### WHAT IS BEING ASKED
Every line below that has the string "sreg" needs to be copied.

Stored data entries:
[Start of section]
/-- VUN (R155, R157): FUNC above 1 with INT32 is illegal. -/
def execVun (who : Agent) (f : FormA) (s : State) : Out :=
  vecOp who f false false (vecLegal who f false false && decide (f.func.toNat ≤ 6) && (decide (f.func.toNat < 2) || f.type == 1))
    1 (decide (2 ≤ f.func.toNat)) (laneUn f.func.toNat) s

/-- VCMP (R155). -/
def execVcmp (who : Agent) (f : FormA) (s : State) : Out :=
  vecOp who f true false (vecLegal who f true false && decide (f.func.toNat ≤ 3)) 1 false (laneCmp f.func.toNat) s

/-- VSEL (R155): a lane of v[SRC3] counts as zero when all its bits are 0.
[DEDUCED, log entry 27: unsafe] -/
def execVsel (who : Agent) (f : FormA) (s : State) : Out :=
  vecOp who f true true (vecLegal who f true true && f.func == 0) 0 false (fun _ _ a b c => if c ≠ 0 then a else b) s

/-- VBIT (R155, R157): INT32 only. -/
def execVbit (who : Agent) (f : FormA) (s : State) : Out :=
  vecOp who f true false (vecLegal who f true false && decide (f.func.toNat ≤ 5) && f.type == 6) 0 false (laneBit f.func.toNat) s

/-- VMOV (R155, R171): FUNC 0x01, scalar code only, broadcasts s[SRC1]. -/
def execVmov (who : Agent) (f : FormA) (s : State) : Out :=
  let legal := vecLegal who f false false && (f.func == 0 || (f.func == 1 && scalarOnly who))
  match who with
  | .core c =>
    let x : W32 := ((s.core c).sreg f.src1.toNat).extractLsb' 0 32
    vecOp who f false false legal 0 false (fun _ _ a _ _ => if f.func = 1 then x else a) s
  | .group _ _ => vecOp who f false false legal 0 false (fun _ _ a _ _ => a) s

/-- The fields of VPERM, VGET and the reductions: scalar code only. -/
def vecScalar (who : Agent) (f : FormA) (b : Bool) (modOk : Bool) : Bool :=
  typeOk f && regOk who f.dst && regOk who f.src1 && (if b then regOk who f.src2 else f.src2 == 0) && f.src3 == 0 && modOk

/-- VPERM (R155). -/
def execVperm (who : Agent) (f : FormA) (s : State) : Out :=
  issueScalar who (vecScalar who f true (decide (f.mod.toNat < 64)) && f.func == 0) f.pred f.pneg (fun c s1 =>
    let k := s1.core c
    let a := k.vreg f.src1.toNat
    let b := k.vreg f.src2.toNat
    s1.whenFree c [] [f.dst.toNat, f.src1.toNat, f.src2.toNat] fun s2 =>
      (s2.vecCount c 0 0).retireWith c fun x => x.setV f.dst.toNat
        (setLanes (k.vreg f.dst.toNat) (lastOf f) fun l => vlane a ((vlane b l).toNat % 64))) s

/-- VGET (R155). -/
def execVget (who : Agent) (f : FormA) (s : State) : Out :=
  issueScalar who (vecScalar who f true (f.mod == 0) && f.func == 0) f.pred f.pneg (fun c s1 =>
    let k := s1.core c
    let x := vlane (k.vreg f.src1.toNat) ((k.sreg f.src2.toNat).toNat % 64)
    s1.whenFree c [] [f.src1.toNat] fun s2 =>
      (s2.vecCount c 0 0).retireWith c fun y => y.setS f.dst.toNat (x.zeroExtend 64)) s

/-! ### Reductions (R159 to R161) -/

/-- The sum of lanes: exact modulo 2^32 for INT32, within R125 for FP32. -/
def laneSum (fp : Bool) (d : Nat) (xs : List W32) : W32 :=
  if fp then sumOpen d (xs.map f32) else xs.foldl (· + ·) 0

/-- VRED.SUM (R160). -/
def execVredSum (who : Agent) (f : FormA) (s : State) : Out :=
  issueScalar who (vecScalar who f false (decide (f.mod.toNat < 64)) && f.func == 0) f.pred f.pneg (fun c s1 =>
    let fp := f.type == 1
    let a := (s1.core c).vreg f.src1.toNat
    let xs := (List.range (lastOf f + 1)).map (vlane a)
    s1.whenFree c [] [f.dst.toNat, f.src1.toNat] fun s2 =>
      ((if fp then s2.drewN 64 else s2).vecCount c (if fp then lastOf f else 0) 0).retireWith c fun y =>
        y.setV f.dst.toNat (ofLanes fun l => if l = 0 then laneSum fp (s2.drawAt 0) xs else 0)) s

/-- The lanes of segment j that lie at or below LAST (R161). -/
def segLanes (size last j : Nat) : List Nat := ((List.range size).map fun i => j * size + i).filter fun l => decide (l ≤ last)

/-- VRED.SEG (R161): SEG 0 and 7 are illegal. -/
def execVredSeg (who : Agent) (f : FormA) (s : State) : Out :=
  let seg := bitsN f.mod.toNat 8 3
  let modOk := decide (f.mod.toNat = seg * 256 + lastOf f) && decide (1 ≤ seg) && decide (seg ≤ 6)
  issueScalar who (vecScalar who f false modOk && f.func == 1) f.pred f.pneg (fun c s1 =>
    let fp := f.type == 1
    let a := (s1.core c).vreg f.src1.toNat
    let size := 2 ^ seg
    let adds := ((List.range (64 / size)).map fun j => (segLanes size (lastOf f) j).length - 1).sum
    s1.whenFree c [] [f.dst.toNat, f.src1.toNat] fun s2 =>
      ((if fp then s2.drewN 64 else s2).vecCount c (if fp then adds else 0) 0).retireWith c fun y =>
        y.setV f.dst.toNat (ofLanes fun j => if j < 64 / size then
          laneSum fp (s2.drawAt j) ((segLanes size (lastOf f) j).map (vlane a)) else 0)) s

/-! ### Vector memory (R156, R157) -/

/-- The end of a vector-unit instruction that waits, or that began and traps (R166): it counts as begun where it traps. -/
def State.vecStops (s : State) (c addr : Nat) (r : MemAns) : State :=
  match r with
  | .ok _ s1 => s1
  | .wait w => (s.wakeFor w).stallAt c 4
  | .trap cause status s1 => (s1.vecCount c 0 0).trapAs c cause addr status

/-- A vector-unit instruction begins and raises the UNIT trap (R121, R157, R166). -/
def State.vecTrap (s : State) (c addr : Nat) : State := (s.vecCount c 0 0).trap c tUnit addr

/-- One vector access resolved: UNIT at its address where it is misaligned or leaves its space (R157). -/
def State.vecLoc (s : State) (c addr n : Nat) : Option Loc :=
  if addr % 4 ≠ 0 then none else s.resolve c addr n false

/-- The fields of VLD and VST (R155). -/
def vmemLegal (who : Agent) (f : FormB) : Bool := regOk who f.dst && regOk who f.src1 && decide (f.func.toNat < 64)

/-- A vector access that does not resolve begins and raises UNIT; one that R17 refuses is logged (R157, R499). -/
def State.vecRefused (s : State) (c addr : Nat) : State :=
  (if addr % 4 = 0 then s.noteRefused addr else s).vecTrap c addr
[End of section]
### YOUR RESPONSE
    let x : W32 := ((s.core c).sreg f.src1.toNat).extractLsb' 0 32
    let x := vlane (k.vreg f.src1.toNat) ((k.sreg f.src2.toNat).toNat % 64)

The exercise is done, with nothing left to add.